Task item: Each line containing the word "answers" must be copied from the material below.
╭──
/-- R137 to R142, R157: a transmitter sends one flit of a message a slot, the last bringing it to its destination 12 or 13
slots later; a strand departs with its carry lines once nothing of it is outstanding, and arrives ready at its core, its
registers as carried, at a halted hall not before the release; a remote access is performed at its home and its reply
delivered.

Completes (exec answers a next state, for every state and operands that meet conditions on them alone): transitFlitSend,
travelDepart, carryArrive, remoteAccessRequest, remoteAccessReply. -/
def Obligations.TransitAndTravel : Prop :=
  (∀ s id m,
    let g := s.ev.hall.toNat
    let d := (g + 1 + s.wheel % 15) % 16
    transitQueue g d s = [(id, m)] → tfind s.tmsgs id = some m → transByte g s.wheel s < 128 →
    (∃ t, exec .transitFlitSend s = .next t ∧ tfind t.tmsgs id = some { m with sent := m.sent + 1 } ∧
      (m.sent + 1 < m.flits → Scheduled .transitFlitSend (s.wheel + 1) (fun a => a.hall.toNat = g) t) ∧
      (m.sent + 1 = m.flits → Scheduled (tEvent m.kind)
        (s.wheel + (if m.kind = .carry ∨ m.kind = .lineReply then 13 else 12)) (fun a => a.id = id) t))) ∧
  (∀ s,
    let k := sid s.ev.vf s.ev.ctx
    let x := strandAt k s
    let h := coreHall x.core
    let target := x.goal.getD x.core
    (outstanding x = true ∨ s.power ≠ .on → (∃ t, exec .travelDepart s = .next t ∧ Scheduled .travelDepart (s.wheel + cyclesToSlots x.core 8 s)
      (fun a => a = s.ev) t)) ∧
    (∀ e rest, outstanding x = false → s.power = .on → x.errored = e :: rest → (∃ t, exec .travelDepart s = .next t ∧
      Stopped k 13 4 (fun y => y.addr = e.addr) t ∧ (strandAt k t).goal = none)) ∧
    (outstanding x = false → s.power = .on → x.errored = [] → (∀ l ∈ [0, 1, 2, 5], Whole k l s) →
      Exclusive (lineAt (lineKey k 0) s) → HcRoom 1 s → hdrN k 1 36 1 s = 0 →
      carriesQueued s.ev.vf h (coreHall target) s < 64 → (∃ t, exec .travelDepart s = .next t ∧
        (strandAt k t).run = .transit ∧ (strandAt k t).slot = none ∧ Queued (fun m =>
          m.kind = .carry ∧ m.src = h ∧ m.dst = coreHall target ∧ m.vf = s.ev.vf ∧ m.ctx = s.ev.ctx ∧ m.flits = 6) t))) ∧
  (∀ s, (tfind s.tmsgs s.ev.id = none → exec .carryArrive s = .next s) ∧
    (∀ m, tfind s.tmsgs s.ev.id = some m →
      let k := sid m.vf m.ctx
      let core := (strandAt k s).goal.getD (256 * m.dst)
      (strandHalted k core s = true → ∃ t, exec .carryArrive s = .next t ∧
        Scheduled .carryArrive (nextBoundary s) (fun a => a = s.ev) t) ∧
      (strandHalted k core s = false → ∃ t, exec .carryArrive s = .next t ∧
        (strandAt k t).run = .ready ∧ (strandAt k t).core = core ∧ (strandAt k t).goal = none ∧
        Scheduled .slotSelect (s.wheel + 1) (fun a => a.core = BitVec.ofNat 12 core) t ∧
        (cacheLoad core s + 4 ≤ Config.registerCacheLines → (∀ l ∈ [0, 1, 2, 5], hcAt onTransit (lineAt (lineKey k l) s) = none) →
          (∀ r : BitVec 5, 1 ≤ r.toNat → r.toNat ≤ 10 → readS k r t = (m.data[7 + r.toNat]?).getD 0) ∧
          hdrPc k t = BitVec.ofNat 56 ((m.data[0]?).getD 0).toNat)))) ∧
  (∀ s, (tfind s.tmsgs s.ev.id = none → exec .remoteAccessRequest s = .next s ∧ exec .remoteAccessReply s = .next s) ∧
    (∀ m r, tfind s.tmsgs s.ev.id = some m → tfind s.reqs m.id = some r →
      (∃ t, exec .remoteAccessRequest s = .next t ∧ tfind t.tmsgs s.ev.id = none ∧
        Scheduled .memoryRequestArrive s.wheel (fun a => a.id = m.id) t) ∧
      (r.peer = none → r.kind = 0#4 ∨ r.kind = 1#4 → ∃ t, exec .remoteAccessReply s = .next t ∧ tfind t.tmsgs s.ev.id = none ∧
        Scheduled (if r.kind = 0#4 then .loadReply else .storeAck) s.wheel (fun a => a.id = m.id) t)))

/-! ### Translation, pages and errors -/

/-- R152, R162, R163, R165, R168, R169, R193: a walk enters its translation or leaves its fault; an instruction line is
filled with its sixteen words; a window's fill or write-back settles its state; counts halve at each decay; a page move
waits for the accesses under way, counts done or abandoned, and drops the page's translations; a range is zeroed with its tags and full bits; an
uncorrectable error marks its granule, word or line.

Completes (exec answers a next state, for every state and operands that meet conditions on them alone): walkComplete,
windowFillComplete, windowWritebackComplete, migrationDecay, pageMoveFlip, zeroctlGo, zeroComplete, uncorrectableError,
instructionCacheFill. -/
def Obligations.TranslationAndPages : Prop :=
  (∀ s, (tfind s.walks s.ev.id = none → exec .walkComplete s = .next s) ∧
    (∀ k, tfind s.walks s.ev.id = some k →
      (∀ x, (walk (coreHall k.core) k.vf k.va.toNat s).res = .ok x → (∃ t, exec .walkComplete s = .next t ∧
        x ∈ (coreAt k.core t).tlb ∧ tfind t.walks s.ev.id = none)) ∧
      (∀ kd ca, (walk (coreHall k.core) k.vf k.va.toNat s).res = .fault kd ca → (∃ t, exec .walkComplete s = .next t ∧
        ⟨k.vf, k.va, BitVec.ofNat 8 kd, BitVec.ofNat 8 ca⟩ ∈ (coreAt k.core t).ifaults ∧
        (coreAt k.core t).tlb = (coreAt k.core s).tlb)) ∧
      ((walk (coreHall k.core) k.vf k.va.toNat s).res = .err → ∃ t, exec .walkComplete s = .next t ∧
        ⟨k.vf, k.va, 13#8, 1#8⟩ ∈ (coreAt k.core t).ifaults))) ∧
  (∀ s,
    let c := s.ev.core.toNat
    let a := s.ev.ctx
    (tlbHit c s.ev.vf a.toNat s = none →
      (∃ t, exec .instructionCacheFill s = .next t ∧ (coreAt c t).icache = (coreAt c s).icache)) ∧
    (∀ x, tlbHit c s.ev.vf a.toNat s = some x →
      (memErrAt (x.pa a.toNat) 64 s = true → (∃ t, exec .instructionCacheFill s = .next t ∧
        (⟨s.ev.vf, a, 13, 3⟩ : IFault) ∈ (coreAt c t).ifaults ∧ (coreAt c t).icache = (coreAt c s).icache)) ∧
      (memErrAt (x.pa a.toNat) 64 s = false → (∃ t, exec .instructionCacheFill s = .next t ∧ ∃ l ∈ (coreAt c t).icache,
        l.vf = s.ev.vf ∧ l.addr = a ∧ l.leaf = x.leaf ∧ l.words.length = 16 ∧
        (homeOf (x.pa a.toNat) = coreHall c → ∀ i < 16, l.words[i]? = some (BitVec.ofNat 32 (memVal (keyOf s.ev.vf s) (x.pa a.toNat + 4 * i) 4 s))))))) ∧
  (∀ s,
    let c := s.ev.core.toNat
    let w := s.ev.id
    let v := windowAt c w s
    (s.ev.flag = false → (∃ t, exec .windowFillComplete s = .next t ∧ (windowAt c w t).state = 2#2 ∧ (windowAt c w t).err = false ∧
      (windowAt c w t).busy = false)) ∧
    (s.ev.flag = true → (∃ t, exec .windowFillComplete s = .next t ∧ (windowAt c w t).state = 0#2 ∧ (windowAt c w t).err = true ∧
      ∀ k ∈ v.waiters, (strandAt k s).touching = some w → ∃ f, (strandAt k t).fault = some f ∧ f.kind = 22#8 ∧ f.cause = 1#8)) ∧
    (v.bound = false ∨ v.state ≠ 3#2 → ∃ t, exec .windowWritebackComplete s = .next t ∧ (windowAt c w t).state = v.state ∧
      (windowAt c w t).busy = (v.busy && v.state == 1#2)) ∧
    (v.bound = true → v.state = 3#2 → ∃ t, exec .windowWritebackComplete s = .next t ∧ (windowAt c w t).busy = false ∧
      (windowAt c w t).state = (if s.ev.flag = true ∨ v.again = true then 3#2 else 0#2) ∧
      (windowAt c w t).err = (v.err || s.ev.flag))) ∧
  (∀ s, (∃ t, exec .migrationDecay s = .next t ∧ (∀ h x, tfind s.halls h = some x → ∃ y, tfind t.halls h = some y ∧
      y.migr = x.migr.map (fun e => (e.1, e.2.map (fun n => n / 2)))) ∧
    ∀ n, nextDecay s = some n → Scheduled .migrationDecay n (fun _ => True) t)) ∧
  (∀ s, (tfind s.moves s.ev.id = none → exec .pageMoveFlip s = .next s) ∧
    (∀ m, tfind s.moves s.ev.id = some m →
      let bad : Bool := memErrAt m.oldPa (2 ^ m.lsize) s || memErrAt m.leafPa 8 s ||
        memVal (keyOf m.vf s) m.leafPa 8 s != m.leaf.toNat
      let busy : Bool := moveBusy m s.ev.flag (withdrawMoved m s)
      (busy = true → ∃ t, exec .pageMoveFlip s = .next t ∧ Scheduled .pageMoveFlip (s.wheel + 64) (fun a => a = s.ev) t) ∧
      (busy = false → s.ev.flag = true → ∃ t, exec .pageMoveFlip s = .next t ∧ tfind t.moves s.ev.id = none) ∧
      (busy = false → s.ev.flag = false → bad = true → (∃ t, exec .pageMoveFlip s = .next t ∧
        regN 0 0x3018 0 32 t = (regN 0 0x3018 0 32 s + 1) % 2 ^ 32 ∧ tfind t.moves s.ev.id = none)) ∧
      (busy = false → s.ev.flag = false → bad = false → (∃ t, exec .pageMoveFlip s = .next t ∧
        regN 0 0x3010 0 32 t = (regN 0 0x3010 0 32 s + 1) % 2 ^ 32 ∧
        Scheduled .pageMoveFlip (s.wheel + 1) (fun a => a.id = s.ev.id ∧ a.flag = true) t ∧
        ∀ e ∈ t.cores, ∀ x ∈ e.2.tlb, x.vf = m.vf → x.base.toNat / 2 ^ x.lsize ≠ m.va.toNat / 2 ^ x.lsize)))) ∧
  (∀ s,
    let vf : BitVec 7 := BitVec.ofNat 7 (bitsN s.ev.v 0 7)
    let pa := regN 0 0x3400 16 36 s * 2 ^ 16
    let n := regN 0 0x3408 0 32 s
    let last := pa + n * 2 ^ 16 - 1
    let outside : Bool := !inMemory pa || !inMemory last || isHbm pa != isHbm last
    let foreign : Bool := (List.range n).any (fun i => zeroForeign vf (pa + 2 ^ 16 * i) s)
    (s.ev.vf ≠ 0#7 → exec .zeroctlGo s = .next s) ∧
    (s.ev.vf = 0#7 → bitB s.ev.v 63 = false → ∃ t, exec .zeroctlGo s = .next t ∧ reg 0 0x3410 t = BitVec.ofNat 64 vf.toNat) ∧
    (s.ev.vf = 0#7 → bitB s.ev.v 63 = true →
      (s.zeroing ≠ none → (∃ t, exec .zeroctlGo s = .next t ∧ ZeroAnswer 3 3 t)) ∧
      (s.zeroing = none → n = 0 → (∃ t, exec .zeroctlGo s = .next t ∧ t.zeroing = none ∧ SameBytes s t)) ∧
      (s.zeroing = none → n ≠ 0 →
        (outside = true → (∃ t, exec .zeroctlGo s = .next t ∧ ZeroAnswer 3 1 t)) ∧
        (outside = false → foreign = true → (∃ t, exec .zeroctlGo s = .next t ∧ ZeroAnswer 3 2 t)) ∧
        (outside = false → foreign = false → vf ≠ 0#7 → (fnAt vf s).enabled = false → (∃ t, exec .zeroctlGo s = .next t ∧ ZeroAnswer 3 4 t)) ∧
        (outside = false → foreign = false → vf = 0#7 ∨ (fnAt vf s).enabled = true → (∃ t, exec .zeroctlGo s = .next t ∧
          ZeroAnswer 1 0 t ∧ regN 0 0x3418 32 32 t = n ∧ t.zeroing = some (pa, n, vf.toNat) ∧
          ∃ d ∈ t.agenda, d.ev = .zeroComplete))))) ∧
  (∀ s, (s.zeroing = none → exec .zeroComplete s = .next s) ∧
    (∀ pa n vf, s.zeroing = some (pa, n, vf) → pa % 32 = 0 → (∃ t, exec .zeroComplete s = .next t ∧ ZeroAnswer 2 0 t ∧
      t.zeroing = none ∧
      (∀ a, pa ≤ a → a < pa + n * 2 ^ 16 →
        memByte (keyOf (BitVec.ofNat 7 vf) s) a t = 0#8 ∧ memFull a t = true ∧ tagAt a t = 0#4) ∧
      (Memory.wf s.mem = true → ∀ key a, a < pa ∨ pa + n * 2 ^ 16 ≤ a → memByte key a t = memByte key a s)))) ∧
  (∀ s, (s.ev.n = 0#8 → (∃ t, exec .uncorrectableError s = .next t ∧ s.ev.id ∈ t.memErr ∧ ∀ g ∈ s.memErr, g ∈ t.memErr)) ∧
    (s.ev.n = 1#8 → (∃ t, exec .uncorrectableError s = .next t ∧ s.ev.id ∈ t.spadErr)) ∧
    (s.ev.n = 2#8 → lineEmpty (lineAt s.ev.id s) = false → (∃ t, exec .uncorrectableError s = .next t ∧ s.ev.id ∈ t.lineErr)) ∧
    (s.ev.n = 2#8 → lineEmpty (lineAt s.ev.id s) = true → exec .uncorrectableError s = .next s))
╰──
Solution:
Completes (exec answers a next state, for every state and operands that meet conditions on them alone): transitFlitSend,
Completes (exec answers a next state, for every state and operands that meet conditions on them alone): walkComplete,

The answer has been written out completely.